| ASSIGNMENT |
Start at the first line of the material below and retype each line through the one containing "R388, R390). -/", exactly.

+===+

-- ==== Sys2Proof/Machine/Power.lean ====
section
/-! DEFINITION. Power states, wake, temperature and the core voltage (chapter 20, and R38 of chapter 02). -/

namespace Sys2Proof.Machine

open Sys2Proof

def setMode (s : State) (m : PowerMode) : State := { s with power := { s.power with mode := m } }

/-- PWR_STATE_CHANGE's data word 0: new state, old state, wake cause. -/
def pwrChange (new old cause : Nat) : Nat := new + old * 2 ^ 4 + cause * 2 ^ 8

def raisePwrChange (s : State) (new old cause : Nat) : State := raiseEvent s (ev 0x8901 locWholeDie (pwrChange new old cause))

/-! Entry (R383, R388, R390). -/

/-- PWR_WAKE_CFG as a word. -/
def wakeCfg (s : State) : Nat :=
  rd s F.PWR_WAKE_CFG_STAGE_DOOR_EN + rd s F.PWR_WAKE_CFG_WAKE_EN * 2 + rd s F.PWR_WAKE_CFG_TIMER_EN * 4

/-- The states that a PWR_ENTER for INTERMISSION, or for DARK, starts from. -/
def entryFrom (s : State) (dark : Bool) : Bool := s.power.mode == .show || (dark && s.power.mode == .intermission)

/-- The preconditions of R383 that give E_STATE. -/
def entryReady (s : State) (dark : Bool) : Bool :=
  entryFrom s dark &&
    ((List.range 8).all fun p => !portEnabled s p || rdE s F.PCS_PORT_CTRL_ADMIN_UP p == 0) &&
    ((List.range 32).all fun l => loopState s l == 0 || loopState s l == 2) &&
    (!dark || ((List.range 32).all (fun c => rdE s F.BDAC_CTRL_c_EN c == 0) && wakeCfg s != 0 &&
      !((wakeCfg s).testBit 1 && s.power.wakePin)))

/-- The activities that give E_BUSY (R383, R430). -/
def entryBusy (s : State) : Bool :=
  s.cal.run.isSome || s.test.rehearsal.isSome || s.book.copying.isSome || s.sec.update.isSome || (bootRecord s).trial

/-- The show clocks as RET holds them (R38, R399). -/
def storeClocks (s : State) (forced : Bool) : StoredClocks :=
  ⟨Vector.ofFn fun p : Fin 8 => ⟨showClock s p .tx, showClock s p .rx, rdE s F.PCS_PORT_CTRL_WIDTH p,
    rdE s F.PCS_PROFILE_LINE_RATE⟩, forced⟩

/-- DARK entry as far as Mexis takes part: the RC measurement and the clocks go into RET, the DARK_ENTRY record is written, and
the sequencer starts (R390). -/
def darkEntry (s : State) (rcHz : Nat) : State :=
  let s1 := { s with power := { s.power with
    rcHz := rcHz
    stored := some (storeClocks s false) } }
  let s2 := bookWrite s1 4 0 locWholeDie rcHz 0 0
  setMode s2 (.enteringDark 0 (if s.power.mode = .show then 0 else 1) false)

/-- Every powered lane and every region of line and host goes off as the mode changes; a change of CLK_MODE under way ends. -/
def regionsOff (s : State) (m : PowerMode) : State :=
  lanesPower s (regionsPower s (setMode { s with path := { s.path with modeChange := false } } m))

/-- Every bias DAC channel holds its applied code with dither 0, the generators stop (R388). -/
def ditherStop (s : State) : State :=
  let s1 := (List.range 32).foldl (fun t c => bdacRefresh (setBdac t c { bdacChan t c with dither := 0 }) c) s
  { s1 with ctl := { s1.ctl with gens := CtlState.reset.gens } }

/-- The sense modulators stop: every output reads NOT_SETTLED. -/
def senseStop (s : State) : State :=
  (List.range 24).foldl (fun t n =>
    senseBlank (setSense t n { SenseChan.reset with calibrating := (senseChan t n).calibrating }) n) s

/-- Both show clocks of every port freewheel (R37). -/
def clocksFreewheel (s : State) : State :=
  (List.range 8).foldl (fun t p => setFreewheel (setFreewheel t p .tx true) p .rx true) s

/-- INTERMISSION begins (R388, R22, R37): dither and modulators stop, the regions and every PLL go off, the engine runs from the crystal,
the show clocks freewheel. -/
def intermissionBegin (s : State) : State :=
  let s1 := regionsOff (senseStop (ditherStop s)) .enteringIntermission
  clocksFreewheel (wr { s1 with time := { s1.time with sysPllLocked := false } } F.LOOP_ENGINE_STATUS_FALLBACK 1)

/-- PWR_ENTER's own part (R400). -/
def pwrEnter (c : Cmd) (rcHz : Nat) : State → State × Reply :=
  let w := c.w 2
  withChecks (fun s =>
      [(!(w == 1 || w == 2), stParam, 2), (!entryReady s (w == 2), stState, 0), (entryBusy s, stBusy, 0)])
    fun s =>
      let s1 := wr s F.PWR_STATE_THERMAL_DARK 0
      if w = 1 then (intermissionBegin s1, .later 0 0) else (darkEntry s1 rcHz, .done stOK 0 0 0)

/-- PWR_ENTER, with the frequency in Hz of the RC oscillator that Mexis measures for DARK. -/
def execPwrEnter (c : Cmd) (rcHz : BitVec 32) (s : State) : Host.Outcome State Fault Refusal :=
  .next (hostCmd 0x0901 [(2, 3)] noGate c (pwrEnter c rcHz.toNat) s)

/-- Leaving INTERMISSION begins (R389): the cause goes into LAST_WAKE. -/
def leaveIntermission (s : State) (cause : Nat) : State := setMode (wr s F.PWR_STATE_LAST_WAKE cause) .leavingIntermission

/-- INTERMISSION_ENTRY_DONE (R388): the entry is done and PWR_ENTER completes; an enabled WAKE that is asserted ends the state again. -/
def intermissionEntered (s : State) : State :=
  if s.power.mode = .enteringIntermission then
    let s3 := completeProg (raisePwrChange (wr (setMode s .intermission) F.PWR_STATE_STATE 1) 1 0 0) 0x0901 0 stOK 0 0 0
    if s3.power.wakePin && (wakeCfg s3).testBit 1 then leaveIntermission s3 2 else s3
  else s

def execIntermissionEntryDone (s : State) : Host.Outcome State Fault Refusal := .next (intermissionEntered s)

/-- PWR_EXIT's own part (R389, R400). -/
def pwrExit : State → State × Reply :=
  withChecks (fun s => [(!(s.power.mode == .intermission), stState, 0)])
    fun s => (leaveIntermission s 4, .later 0 0)

def execPwrExit (c : Cmd) (s : State) : Host.Outcome State Fault Refusal := .next (hostCmd 0x0902 [] noGate c pwrExit s)

/-- Every rail that SHOW monitors has stood above its warning level for 100 microseconds (R385). -/
def railsSettled (s : State) : Bool := (List.range 7).all (railClear s 100000)

/-- INTERMISSION_EXIT_DONE (R389): the PLLs are locked, the regions are powered with their corrections, every enabled sense
channel takes its corrections and a SYNC, and the bias channels take the codes of their sources again (R273). -/
def intermissionLeft (s : State) : State :=
  if s.power.mode = .leavingIntermission ∧ railsSettled s = true then
    let u := setMode { s with time := { s.time with sysPllLocked := true } } .show
    let s1 := lanesPower s (pllsLock (takeRefs u))
    let s2 := wr (wr s1 F.LOOP_ENGINE_STATUS_FALLBACK 0) F.PWR_STATE_STATE 0
    let s3 := (List.range 32).foldl bdacRefresh ((List.range 24).foldl senseSync (senseLoad s2))
    completeProg (raisePwrChange s3 0 1 (rd s3 F.PWR_STATE_LAST_WAKE)) 0x0902 0 stOK 0 0 0
  else s

def execIntermissionExitDone (s : State) : Host.Outcome State Fault Refusal := .next (intermissionLeft s)

/-! DARK (R390-R394, R399). -/

/-- What DARK takes: every block but HOUSE and RET loses its state (R408); the crystal stops. -/
def darkLoss (s : State) : State :=
  let t := retReset s (retFields ++ houseFields ++ powerFields ++ fenceFields ++
    [F.MEM_BIST_STATUS_PASS, F.MEM_BIST_STATUS_MACRO, F.MEM_BIST_STATUS_CASE, F.MEM_BIST_STATUS_TRIPLET])
  { t with
    time := { t.time with crystalRuns := false }
    power := { s.power with
      mode := .dark
      warmPending := false
      tripRun := Vector.replicate 12 0
      avsMisses := 0
      avsLastStep := none }
    test := { t.test with
      fencedGroups := s.test.fencedGroups
      fencedBdac := s.test.fencedBdac
      fencedSense := s.test.fencedSense }
    sec := { t.sec with
      pulse := s.sec.pulse
      activate := s.sec.activate } }

/-- The device wakes (R395): PWR_EN rises. A reset that fell due in DARK is performed in place of the wake (R403). -/
def darkWake (s : State) (cause : Nat) : State :=
  match s.power.dueReset with
  | some d => if d.kind = 0 then porReset s (some d.rail) else rstCause (retReset s (retFields ++ houseFields)) d.kind d.rail
  | none =>
    let s1 := wr s F.PWR_STATE_LAST_WAKE cause
    { s1 with power := { s1.power with
      mode := .wakingDark
      pwrEn := true
      timerDue := false } }

/-- In DARK a source that waits wakes the device once no trip blocks it (R392, R399). -/
def darkSources (s : State) : State :=
  if s.power.mode = .dark ∧ s.power.tripWait = false then
    if s.power.wakePin && s.power.latchedCfg.testBit 1 then darkWake s 2
    else if s.power.timerDue then darkWake s 3 else s
  else s

/-- WAKE is sampled asserted at c5 and aborts the entry, unless it is forced (R392, R399). INTERMISSION, to which it may return, ends on the
same WAKE (R389). -/
def darkAbort (s : State) (back : Nat) : State :=
  let s1 := wr (setMode s (if back = 0 then .show else .intermission)) F.PWR_STATE_ENTERING 0
  let s2 := raiseEvent { s1 with power := { s1.power with stored := none } } (ev 0x8902 locWholeDie back)
  if back = 0 then s2 else leaveIntermission s2 2

/-- DARK_SEQUENCER_STEP (R390): one RC cycle. `rcHz` is the stage door's latest measurement, which a forced entry stores. -/
def darkStep (rcHz : Nat) (s : State) : State :=
  match s.power.mode with
  | .enteringDark k back forced =>
    let go := fun (t : State) => setMode t (.enteringDark (k + 1) back forced)
    if k = 0 then go (wr s F.PWR_STATE_ENTERING 1)
    else if k = 2 then go { s with power := { s.power with
      latchedCfg := wakeCfg s
      latchedTimer := rd s F.PWR_TIMER_SECONDS } }
    else if k = 4 then (if below s 4 || below s 5 then s else go s)
    else if k = 5 then
      if s.power.wakePin && s.power.latchedCfg.testBit 1 && !forced then darkAbort s back
      else go { s with power := { s.power with pwrEn := false } }
    else if k < 6 then go s
    else
      let s1 := if forced then { s with power := { s.power with
        rcHz := rcHz
        stored := some (storeClocks s true) } } else s
      darkSources (darkLoss s1)
  | _ => s

def execDarkSequencerStep (rcHz : BitVec 32) (s : State) : Host.Outcome State Fault Refusal := .next (darkStep rcHz.toNat s)

/-- WAKE_ASSERT: the level of WAKE changes; asserted and enabled, it ends INTERMISSION or DARK (R389, R392). -/
def wakeLevel (level : Bool) (s0 : State) : State :=
  let s := { s0 with power := { s0.power with wakePin := level } }
  if level = false then s
  else match s.power.mode with
    | .intermission => if (wakeCfg s).testBit 1 then leaveIntermission s 2 else s
    | _ => darkSources s

def execWakeAssert (level : Bool) (s : State) : Host.Outcome State Fault Refusal := .next (wakeLevel level s)

/-- RC_TIMER_EXPIRY (R394): a timer wake waits behind a trip's block (R399). -/
def rcTimerExpiry (s : State) : State :=
  if s.power.mode = .dark ∧ s.power.latchedCfg.testBit 2 = true then
    darkSources { s with power := { s.power with timerDue := true } }
  else s

def execRcTimerExpiry (s : State) : Host.Outcome State Fault Refusal := .next (rcTimerExpiry s)

/-! The stage door (R393). -/

/-- Port A's 7-bit address (R450). -/
def portAddress (s : State) : Nat := 0x58 + s.mgmt.straps.toNat

/-- What port A drives: its bytes and, for each byte it receives, whether it acknowledges. -/
def i2cDrive (s : State) (out : List Byte) (acks : List Bool) : State :=
  { s with mgmt := { s.mgmt with
    i2cOut := out
    i2cAcks := acks } }

/-- STAGE_DOOR_WRITE: an address with W. In DARK with STAGE_DOOR_EN it is acknowledged and wakes the device; data bytes are
NACKed. While the device wakes, the stage door still answers. -/
def stageDoorWrite (addr : Nat) (count : Nat) (s : State) : State :=
  let nack := List.replicate count false
  if deviceUp s then s
  else if addr = portAddress s ∧ s.power.mode = .dark ∧ s.power.latchedCfg.testBit 0 = true ∧ s.power.tripWait = false then
    i2cDrive (darkWake s 1) [] (true :: nack)
  else if addr = portAddress s ∧ s.power.mode = .wakingDark ∧ s.power.latchedCfg.testBit 0 = true then i2cDrive s [] (true :: nack)
  else i2cDrive s [] (false :: nack)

+===+

| THE COMPLETED TASK |
-- ==== Sys2Proof/Machine/Power.lean ====
section
/-! DEFINITION. Power states, wake, temperature and the core voltage (chapter 20, and R38 of chapter 02). -/

namespace Sys2Proof.Machine

open Sys2Proof

def setMode (s : State) (m : PowerMode) : State := { s with power := { s.power with mode := m } }

/-- PWR_STATE_CHANGE's data word 0: new state, old state, wake cause. -/
def pwrChange (new old cause : Nat) : Nat := new + old * 2 ^ 4 + cause * 2 ^ 8

def raisePwrChange (s : State) (new old cause : Nat) : State := raiseEvent s (ev 0x8901 locWholeDie (pwrChange new old cause))

/-! Entry (R383, R388, R390). -/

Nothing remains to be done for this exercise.